What is required:
For the material below, return exactly the lines starting at the line containing "R201, R387) -/" and ending at the line containing "State.runAct, on, act]", both ends included, and no others.
------------------------------------------------------------------------
theorem opening_cores_length : ((s.opening h c).herd h).cores.length = (s.herd h).cores.length :=
  modCore_cores_length s h c Core.freed h

end

namespace IssuesAt

variable {s : State} {h c : Nat} {l : List Syl}

theorem core_opening (at_ : IssuesAt s h c l) : (s.opening h c).core h c = (s.core h c).freed :=
  State.modCore_core _ _ _ _ at_.herd at_.core

theorem asyncTaken (at_ : IssuesAt s h c l) : (s.opening h c).asyncTaken = .none := by
  have me : (s.opening h c).me = (s.core h c).freed := at_.core_opening
  refine asyncTaken_none ?_
  rw [me, show (s.opening h c).dueEntry = (s.standingAt h c).dueEntry from fetching_dueEntry s h c]
  have handler : (s.core h c).freed.inHandler = (s.core h c).inHandler := by
    simp [Core.inHandler, Core.freed, at_.hold]
  rw [handler]
  exact at_.quiet

/-- `fetch_decoded` from where the core fetches, said of the state before. -/
theorem fetched (at_ : IssuesAt s h c l) :
    ((s.fetching h c).delayBroken l = true → s.opened h c = (s.opening h c, .trap { cls := 1, cause := 9 })) ∧
    ((s.fetching h c).delayBroken l = false → ((s.regs h c).interlocked = true → (s.standingAt h c).nullified l = false) →
      s.opened h c = (s.opening h c, .bundle l)) := by
  obtain ⟨n, fuel⟩ : ∃ n, 2 ^ 220 = n + 1 := Nat.exists_eq_add_one.2 (Nat.two_pow_pos 220)
  have R := fetching_R s h c
  obtain ⟨trap, bundle⟩ := fetch_decoded (s := s.fetching h c) (l := l) n
    (by rw [R, fetching_fetchFails]; exact at_.words) (by rw [R, fetching_word]; exact at_.lands)
    (by rw [R, fetching_word]; exact at_.decodes) (by rw [R]; exact at_.first)
  rw [← fuel, fetching_nullified, State.interlocked, R] at bundle
  rw [← fuel] at trap
  exact ⟨fun broken => opened_of_fetch (trap broken), fun sound issues => opened_of_fetch (bundle sound issues)⟩

theorem not_held (at_ : IssuesAt s h c l) : (!(s.core h c).ready s.tick || (s.core h c).held) = false := by
  simp [at_.ready, Core.held, at_.hold]

theorem issue_trap (at_ : IssuesAt s h c l) {t : Trap} (found : s.opened h c = (s.opening h c, .trap t)) :
    s.issueBundle h c = { ((s.opening h c).trapHere t 0 (s.regs h c).pc .none).noteIssue h c with latch := [] } := by
  rw [State.issueBundle]
  simp only [at_.not_held, at_.gate, found, at_.asyncTaken, opening_R]
  rfl

theorem issue_bundle (at_ : IssuesAt s h c l) (found : s.opened h c = (s.opening h c, .bundle l)) :
    s.issueBundle h c = if (s.opening h c).interlocks h c l then (s.opening h c).holdBundle h c
      else s.latched h c l := by
  rw [State.issueBundle]
  simp only [at_.not_held, at_.gate, found, at_.asyncTaken]
  rfl

end IssuesAt

/-! ### The step (R133, R201, R387) -/

theorem step_bundleDue {s : State} {d : Due} {rest : List Due} {g : EvArg} (held : s.held = 0) (on : s.plat.tripped = false)
    (agenda : s.agenda = d :: rest) (act : d.act = .ev .bundleIssue g) (due : d.at_ ≤ s.tick) (phase : d.phase = 3) :
    step s = State.runDue exec g { s with agenda := rest } := by
  simp [step, State.advance, held, agenda, due, phase, State.runAct, on, act]

theorem runDue_waits {s : State} {g : EvArg} (c : g.c = 0) (comes : s.conflictComes exec g.a g.b = true) :
    s.runDue exec g = .next (s.planEv s.tick 3 (2 ^ 19 + s.issueOrd g.a g.b) .bundleIssue { g with c := 1 }) := by
  simp [State.runDue, c, comes]

theorem runDue_runs {s : State} {g : EvArg} (alone : g.c = 0 → s.conflictComes exec g.a g.b = false) :
    s.runDue exec g = s.runBundle exec g.a g.b := by
  refine if_neg ?_
  simpa using alone

/-- A trap waits with its bundle in interlocked mode alone (R387). -/
theorem trapWaits_exposed {s : State} {h c : Nat} {f : Fetch} (found : s.opened h c = (s.opening h c, f))
    (exposed : (s.regs h c).interlocked = false) : s.trapWaits exec h c = false := by
  have mode : (s.opening h c).interlocked = false := by rw [State.interlocked, opening_R]; exact exposed
  simp only [State.trapWaits, found, mode]
  repeat' split
  all_goals rfl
------------------------------------------------------------------------
Response to this task:
/-! ### The step (R133, R201, R387) -/

theorem step_bundleDue {s : State} {d : Due} {rest : List Due} {g : EvArg} (held : s.held = 0) (on : s.plat.tripped = false)
    (agenda : s.agenda = d :: rest) (act : d.act = .ev .bundleIssue g) (due : d.at_ ≤ s.tick) (phase : d.phase = 3) :
    step s = State.runDue exec g { s with agenda := rest } := by
  simp [step, State.advance, held, agenda, due, phase, State.runAct, on, act]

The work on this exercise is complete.